(BRIEF) From the line holding "w m s) := by" to the final line of the entries, set down each line exactly, including both, and nothing more.

(PROVIDED RECORDS)
***
theorem execSStatePublish_keeps {F : Part → Prop} {q0 s : State} [Open F .out] [Open F .cmds] (h : Keeps F q0 s)  : KeepsOut F q0 (execSStatePublish s) := by
  unfold execSStatePublish
  repeat' first
    | with_reducible assumption
    | with_reducible apply keeps_ite
    | with_reducible apply keepsOut_next
    | (refine keepsOut_whileRuns ?_ ?_)
    | with_reducible apply keepsOut_ite
    | with_reducible apply keepsOut_fault
    | (extract_lets -underBinder +onlyGivenNames xl; refine keeps_cut (F := F) (r := q0) (x := xl) (fun hx => ?_) ?_; (focus clear_value xl; rename' xl => y); rotate_left; (focus unfold xl; clear xl); rotate_left)
    | (extract_lets -underBinder +onlyGivenNames xl; clear_value xl; rename' xl => y)
    | with_reducible apply State.modCmd_keeps
    | with_reducible apply State.send_keeps
    | split

theorem State.mailbox_keeps {F : Part → Prop} {q0 s : State} [Open F .regs] [Open F .ports] [Open F .tgs] [Open F .drives] [Open F .safety] (h : Keeps F q0 s) (c : Nat) (w : Word) : Keeps F q0 (State.mailbox s c w) := by
  unfold State.mailbox
  repeat' first
    | with_reducible assumption
    | with_reducible apply keeps_ite
    | (extract_lets -underBinder +onlyGivenNames xl; refine keeps_cut (F := F) (r := q0) (x := xl) (fun hx => ?_) ?_; (focus clear_value xl; rename' xl => y); rotate_left; (focus unfold xl; clear xl); rotate_left)
    | (extract_lets -underBinder +onlyGivenNames xl; clear_value xl; rename' xl => y)
    | with_reducible apply State.acknowledge_keeps
    | with_reducible apply State.evaluateBoth_keeps
    | with_reducible apply State.incSat_keeps
    | with_reducible apply State.setB_keeps
    | split

theorem execMbxStoReq_keeps {F : Part → Prop} {q0 s : State} [Open F .regs] [Open F .ports] [Open F .tgs] [Open F .drives] [Open F .safety] (h : Keeps F q0 s) (c : Fin 2) (v : Bool) : KeepsOut F q0 (execMbxStoReq c v s) := by
  unfold execMbxStoReq
  repeat' first
    | with_reducible assumption
    | with_reducible apply keeps_ite
    | with_reducible apply keepsOut_next
    | (refine keepsOut_whileRuns ?_ ?_)
    | with_reducible apply keepsOut_ite
    | with_reducible apply keepsOut_fault
    | with_reducible apply State.mailbox_keeps
    | split

theorem execMbxSs1Req_keeps {F : Part → Prop} {q0 s : State} [Open F .regs] [Open F .ports] [Open F .tgs] [Open F .drives] [Open F .safety] (h : Keeps F q0 s) (c : Fin 2) (v : Bool) : KeepsOut F q0 (execMbxSs1Req c v s) := by
  unfold execMbxSs1Req
  repeat' first
    | with_reducible assumption
    | with_reducible apply keeps_ite
    | with_reducible apply keepsOut_next
    | (refine keepsOut_whileRuns ?_ ?_)
    | with_reducible apply keepsOut_ite
    | with_reducible apply keepsOut_fault
    | with_reducible apply State.mailbox_keeps
    | split

theorem execMbxReset_keeps {F : Part → Prop} {q0 s : State} [Open F .regs] [Open F .ports] [Open F .tgs] [Open F .drives] [Open F .safety] (h : Keeps F q0 s) (c : Fin 2) : KeepsOut F q0 (execMbxReset c s) := by
  unfold execMbxReset
  repeat' first
    | with_reducible assumption
    | with_reducible apply keeps_ite
    | with_reducible apply keepsOut_next
    | (refine keepsOut_whileRuns ?_ ?_)
    | with_reducible apply keepsOut_ite
    | with_reducible apply keepsOut_fault
    | with_reducible apply State.mailbox_keeps
    | split

end Sys2Proof.Machine
end

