theorem execProcessTxSlot_keeps {F : Part → Prop} {q0 s : State} [Open F .regs] [Open F .freeCnt] [Open F .ports] [Open F .net] [Open F .flows] (h : Keeps F q0 s) (f : Fin 128) : KeepsOut F q0 (execProcessTxSlot f s) := by
  unfold execProcessTxSlot
  repeat' first
    | with_reducible assumption
    | with_reducible apply keeps_ite
    | with_reducible apply keepsOut_next
    | (refine keepsOut_whileRuns ?_ ?_)
    | with_reducible apply keepsOut_ite
    | with_reducible apply keepsOut_fault
    | (extract_lets -underBinder +onlyGivenNames xl; refine keeps_cut (F := F) (r := q0) (x := xl) (fun hx => ?_) ?_; (focus clear_value xl; rename' xl => y); rotate_left; (focus unfold xl; clear xl); rotate_left)
    | (extract_lets -underBinder +onlyGivenNames xl; clear_value xl; rename' xl => y)
    | with_reducible apply State.sendOnFlow_keeps
    | with_reducible apply State.modFlow_keeps
    | with_reducible apply State.fresh_keeps
    | split

theorem State.releaseTx_keeps {F : Part → Prop} {q0 s : State} [Open F .flows] (h : Keeps F q0 s) (w : Nat) (m : Nat) : Keeps F q0 (State.releaseTx s w m) := by
  unfold State.releaseTx
  repeat' first
    | (intro i t ht)
    | with_reducible assumption
    | with_reducible apply keeps_ite
    | (extract_lets -underBinder +onlyGivenNames xl; refine keeps_cut (F := F) (r := q0) (x := xl) (fun hx => ?_) ?_; (focus clear_value xl; rename' xl => y); rotate_left; (focus unfold xl; clear xl); rotate_left)
    | (extract_lets -underBinder +onlyGivenNames xl; clear_value xl; rename' xl => y)
    | with_reducible apply State.modFlow_keeps
    | with_reducible apply foldOver_keeps
    | split

theorem execTxRel_keeps {F : Part → Prop} {q0 s : State} [Open F .flows] (h : Keeps F q0 s) (w : Fin 4) (m : BitVec 32) : KeepsOut F q0 (execTxRel w m s) := by
  unfold execTxRel
  repeat' first
    | with_reducible assumption
    | with_reducible apply keeps_ite
    | with_reducible apply keepsOut_next
    | (refine keepsOut_whileRuns ?_ ?_)
    | with_reducible apply keepsOut_ite
    | with_reducible apply keepsOut_fault
    | with_reducible apply State.releaseTx_keeps
    | split

theorem execProcessRxLost_keeps {F : Part → Prop} {q0 s : State} [Open F .cmds] [Open F .flows] [Open F .dict] (h : Keeps F q0 s) (f : Fin 128) : KeepsOut F q0 (execProcessRxLost f s) := by
  unfold execProcessRxLost
  repeat' first
    | with_reducible assumption
    | with_reducible apply keeps_ite
    | with_reducible apply keepsOut_next
    | (refine keepsOut_whileRuns ?_ ?_)
    | with_reducible apply keepsOut_ite
    | with_reducible apply keepsOut_fault
    | with_reducible apply State.inputFrame_keeps
    | with_reducible apply State.modFlow_keeps
    | split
***
(RESULT OF THE TASK)
theorem execTxRel_keeps {F : Part → Prop} {q0 s : State} [Open F .flows] (h : Keeps F q0 s) (w : Fin 4) (m : BitVec 32) : KeepsOut F q0 (execTxRel w m s) := by
  unfold execTxRel
  repeat' first
    | with_reducible assumption
    | with_reducible apply keeps_ite
    | with_reducible apply keepsOut_next
    | (refine keepsOut_whileRuns ?_ ?_)
    | with_reducible apply keepsOut_ite
    | with_reducible apply keepsOut_fault
    | with_reducible apply State.releaseTx_keeps
    | split

theorem execProcessRxLost_keeps {F : Part → Prop} {q0 s : State} [Open F .cmds] [Open F .flows] [Open F .dict] (h : Keeps F q0 s) (f : Fin 128) : KeepsOut F q0 (execProcessRxLost f s) := by
  unfold execProcessRxLost
  repeat' first
    | with_reducible assumption
    | with_reducible apply keeps_ite
    | with_reducible apply keepsOut_next
    | (refine keepsOut_whileRuns ?_ ?_)
    | with_reducible apply keepsOut_ite
    | with_reducible apply keepsOut_fault
    | with_reducible apply State.inputFrame_keeps
    | with_reducible apply State.modFlow_keeps
    | split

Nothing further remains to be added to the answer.